Problem to work on
Give back, exactly as written, the lines from the beginning of the listing through the one that contains "st).ecc = s.ecc := rfl".

Data extracts
@[simp] theorem setRingState_pending (s : State) (n st : Nat) : (s.setRingState n st).pending = s.pending := rfl
@[simp] theorem setRingState_mem (s : State) (n st : Nat) : (s.setRingState n st).mem = s.mem := rfl
@[simp] theorem setRingState_host (s : State) (n st : Nat) : (s.setRingState n st).host = s.host := rfl
@[simp] theorem setRingState_out (s : State) (n st : Nat) : (s.setRingState n st).out = s.out := rfl
@[simp] theorem setRingState_free (s : State) (n st : Nat) : (s.setRingState n st).free = s.free := rfl
@[simp] theorem setRingState_fuse (s : State) (n st : Nat) : (s.setRingState n st).fuse = s.fuse := rfl
@[simp] theorem setRingState_pins (s : State) (n st : Nat) : (s.setRingState n st).pins = s.pins := rfl
@[simp] theorem setRingState_mcc (s : State) (n st : Nat) : (s.setRingState n st).mcc = s.mcc := rfl
@[simp] theorem setRingState_eng (s : State) (n st : Nat) : (s.setRingState n st).eng = s.eng := rfl
@[simp] theorem setRingState_hif (s : State) (n st : Nat) : (s.setRingState n st).hif = s.hif := rfl
@[simp] theorem setRingState_ecc (s : State) (n st : Nat) : (s.setRingState n st).ecc = s.ecc := rfl
@[simp] theorem setRingState_tiles (s : State) (n st : Nat) : (s.setRingState n st).tiles = s.tiles := rfl
@[simp] theorem setRingState_log (s : State) (n st : Nat) : (s.setRingState n st).log = s.log := rfl
@[simp] theorem setRingState_sec (s : State) (n st : Nat) : (s.setRingState n st).sec = s.sec := rfl
@[simp] theorem setRingState_rst (s : State) (n st : Nat) : (s.setRingState n st).rst = s.rst := rfl
@[simp] theorem setRingState_crl (s : State) (n st : Nat) : (s.setRingState n st).crl = s.crl := rfl
@[simp] theorem setRingState_fab (s : State) (n st : Nat) : (s.setRingState n st).fab = s.fab := rfl
@[simp] theorem setRingState_clk (s : State) (n st : Nat) : (s.setRingState n st).clk = s.clk := rfl
@[simp] theorem setRingState_pair (s : State) (n st : Nat) : (s.setRingState n st).pair = s.pair := rfl
@[simp] theorem setRingState_rim (s : State) (n st : Nat) : (s.setRingState n st).rim = s.rim := rfl
@[simp] theorem setRingState_plt (s : State) (n st : Nat) : (s.setRingState n st).plt = s.plt := rfl
@[simp] theorem setRingState_ras (s : State) (n st : Nat) : (s.setRingState n st).ras = s.ras := rfl
@[simp] theorem setRingState_srv (s : State) (n st : Nat) : (s.setRingState n st).srv = s.srv := rfl
@[simp] theorem setRingState_vid (s : State) (n st : Nat) : (s.setRingState n st).vid = s.vid := rfl
@[simp] theorem setRingState_pwr (s : State) (n st : Nat) : (s.setRingState n st).pwr = s.pwr := rfl
@[simp] theorem setRingState_dbg (s : State) (n st : Nat) : (s.setRingState n st).dbg = s.dbg := rfl

@[simp] theorem memWrite_pending (s : State) (k : Nat) (bs : List Byte) : (s.memWrite k bs).pending = s.pending := rfl
@[simp] theorem memWrite_regs (s : State) (k : Nat) (bs : List Byte) : (s.memWrite k bs).regs = s.regs := rfl
@[simp] theorem memWrite_host (s : State) (k : Nat) (bs : List Byte) : (s.memWrite k bs).host = s.host := rfl
@[simp] theorem memWrite_out (s : State) (k : Nat) (bs : List Byte) : (s.memWrite k bs).out = s.out := rfl
@[simp] theorem memWrite_free (s : State) (k : Nat) (bs : List Byte) : (s.memWrite k bs).free = s.free := rfl
@[simp] theorem memWrite_fuse (s : State) (k : Nat) (bs : List Byte) : (s.memWrite k bs).fuse = s.fuse := rfl
@[simp] theorem memWrite_pins (s : State) (k : Nat) (bs : List Byte) : (s.memWrite k bs).pins = s.pins := rfl
@[simp] theorem memWrite_mcc (s : State) (k : Nat) (bs : List Byte) : (s.memWrite k bs).mcc = s.mcc := rfl
@[simp] theorem memWrite_eng (s : State) (k : Nat) (bs : List Byte) : (s.memWrite k bs).eng = s.eng := rfl
@[simp] theorem memWrite_hif (s : State) (k : Nat) (bs : List Byte) : (s.memWrite k bs).hif = s.hif := rfl
@[simp] theorem memWrite_ecc (s : State) (k : Nat) (bs : List Byte) : (s.memWrite k bs).ecc = s.ecc := rfl
@[simp] theorem memWrite_tiles (s : State) (k : Nat) (bs : List Byte) : (s.memWrite k bs).tiles = s.tiles := rfl
@[simp] theorem memWrite_log (s : State) (k : Nat) (bs : List Byte) : (s.memWrite k bs).log = s.log := rfl
@[simp] theorem memWrite_sec (s : State) (k : Nat) (bs : List Byte) : (s.memWrite k bs).sec = s.sec := rfl
@[simp] theorem memWrite_rst (s : State) (k : Nat) (bs : List Byte) : (s.memWrite k bs).rst = s.rst := rfl
@[simp] theorem memWrite_crl (s : State) (k : Nat) (bs : List Byte) : (s.memWrite k bs).crl = s.crl := rfl
@[simp] theorem memWrite_fab (s : State) (k : Nat) (bs : List Byte) : (s.memWrite k bs).fab = s.fab := rfl
@[simp] theorem memWrite_clk (s : State) (k : Nat) (bs : List Byte) : (s.memWrite k bs).clk = s.clk := rfl
@[simp] theorem memWrite_pair (s : State) (k : Nat) (bs : List Byte) : (s.memWrite k bs).pair = s.pair := rfl
@[simp] theorem memWrite_rim (s : State) (k : Nat) (bs : List Byte) : (s.memWrite k bs).rim = s.rim := rfl
@[simp] theorem memWrite_plt (s : State) (k : Nat) (bs : List Byte) : (s.memWrite k bs).plt = s.plt := rfl
@[simp] theorem memWrite_ras (s : State) (k : Nat) (bs : List Byte) : (s.memWrite k bs).ras = s.ras := rfl
@[simp] theorem memWrite_srv (s : State) (k : Nat) (bs : List Byte) : (s.memWrite k bs).srv = s.srv := rfl
@[simp] theorem memWrite_vid (s : State) (k : Nat) (bs : List Byte) : (s.memWrite k bs).vid = s.vid := rfl
@[simp] theorem memWrite_pwr (s : State) (k : Nat) (bs : List Byte) : (s.memWrite k bs).pwr = s.pwr := rfl
@[simp] theorem memWrite_dbg (s : State) (k : Nat) (bs : List Byte) : (s.memWrite k bs).dbg = s.dbg := rfl

@[simp] theorem hostWrite_pending (s : State) (k : Nat) (bs : List Byte) : (s.hostWrite k bs).pending = s.pending := rfl
@[simp] theorem hostWrite_regs (s : State) (k : Nat) (bs : List Byte) : (s.hostWrite k bs).regs = s.regs := rfl
@[simp] theorem hostWrite_mem (s : State) (k : Nat) (bs : List Byte) : (s.hostWrite k bs).mem = s.mem := rfl
@[simp] theorem hostWrite_out (s : State) (k : Nat) (bs : List Byte) : (s.hostWrite k bs).out = s.out := rfl
@[simp] theorem hostWrite_free (s : State) (k : Nat) (bs : List Byte) : (s.hostWrite k bs).free = s.free := rfl
@[simp] theorem hostWrite_fuse (s : State) (k : Nat) (bs : List Byte) : (s.hostWrite k bs).fuse = s.fuse := rfl
@[simp] theorem hostWrite_pins (s : State) (k : Nat) (bs : List Byte) : (s.hostWrite k bs).pins = s.pins := rfl
@[simp] theorem hostWrite_mcc (s : State) (k : Nat) (bs : List Byte) : (s.hostWrite k bs).mcc = s.mcc := rfl
@[simp] theorem hostWrite_eng (s : State) (k : Nat) (bs : List Byte) : (s.hostWrite k bs).eng = s.eng := rfl
@[simp] theorem hostWrite_hif (s : State) (k : Nat) (bs : List Byte) : (s.hostWrite k bs).hif = s.hif := rfl
@[simp] theorem hostWrite_ecc (s : State) (k : Nat) (bs : List Byte) : (s.hostWrite k bs).ecc = s.ecc := rfl
@[simp] theorem hostWrite_tiles (s : State) (k : Nat) (bs : List Byte) : (s.hostWrite k bs).tiles = s.tiles := rfl
@[simp] theorem hostWrite_log (s : State) (k : Nat) (bs : List Byte) : (s.hostWrite k bs).log = s.log := rfl
@[simp] theorem hostWrite_sec (s : State) (k : Nat) (bs : List Byte) : (s.hostWrite k bs).sec = s.sec := rfl
@[simp] theorem hostWrite_rst (s : State) (k : Nat) (bs : List Byte) : (s.hostWrite k bs).rst = s.rst := rfl
@[simp] theorem hostWrite_crl (s : State) (k : Nat) (bs : List Byte) : (s.hostWrite k bs).crl = s.crl := rfl
@[simp] theorem hostWrite_fab (s : State) (k : Nat) (bs : List Byte) : (s.hostWrite k bs).fab = s.fab := rfl
@[simp] theorem hostWrite_clk (s : State) (k : Nat) (bs : List Byte) : (s.hostWrite k bs).clk = s.clk := rfl
@[simp] theorem hostWrite_pair (s : State) (k : Nat) (bs : List Byte) : (s.hostWrite k bs).pair = s.pair := rfl
@[simp] theorem hostWrite_rim (s : State) (k : Nat) (bs : List Byte) : (s.hostWrite k bs).rim = s.rim := rfl
@[simp] theorem hostWrite_plt (s : State) (k : Nat) (bs : List Byte) : (s.hostWrite k bs).plt = s.plt := rfl
@[simp] theorem hostWrite_ras (s : State) (k : Nat) (bs : List Byte) : (s.hostWrite k bs).ras = s.ras := rfl
@[simp] theorem hostWrite_srv (s : State) (k : Nat) (bs : List Byte) : (s.hostWrite k bs).srv = s.srv := rfl
@[simp] theorem hostWrite_vid (s : State) (k : Nat) (bs : List Byte) : (s.hostWrite k bs).vid = s.vid := rfl
@[simp] theorem hostWrite_pwr (s : State) (k : Nat) (bs : List Byte) : (s.hostWrite k bs).pwr = s.pwr := rfl
@[simp] theorem hostWrite_dbg (s : State) (k : Nat) (bs : List Byte) : (s.hostWrite k bs).dbg = s.dbg := rfl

Exercise answer
@[simp] theorem setRingState_pending (s : State) (n st : Nat) : (s.setRingState n st).pending = s.pending := rfl
@[simp] theorem setRingState_mem (s : State) (n st : Nat) : (s.setRingState n st).mem = s.mem := rfl
@[simp] theorem setRingState_host (s : State) (n st : Nat) : (s.setRingState n st).host = s.host := rfl
@[simp] theorem setRingState_out (s : State) (n st : Nat) : (s.setRingState n st).out = s.out := rfl
@[simp] theorem setRingState_free (s : State) (n st : Nat) : (s.setRingState n st).free = s.free := rfl
@[simp] theorem setRingState_fuse (s : State) (n st : Nat) : (s.setRingState n st).fuse = s.fuse := rfl
@[simp] theorem setRingState_pins (s : State) (n st : Nat) : (s.setRingState n st).pins = s.pins := rfl
@[simp] theorem setRingState_mcc (s : State) (n st : Nat) : (s.setRingState n st).mcc = s.mcc := rfl
@[simp] theorem setRingState_eng (s : State) (n st : Nat) : (s.setRingState n st).eng = s.eng := rfl
@[simp] theorem setRingState_hif (s : State) (n st : Nat) : (s.setRingState n st).hif = s.hif := rfl
@[simp] theorem setRingState_ecc (s : State) (n st : Nat) : (s.setRingState n st).ecc = s.ecc := rfl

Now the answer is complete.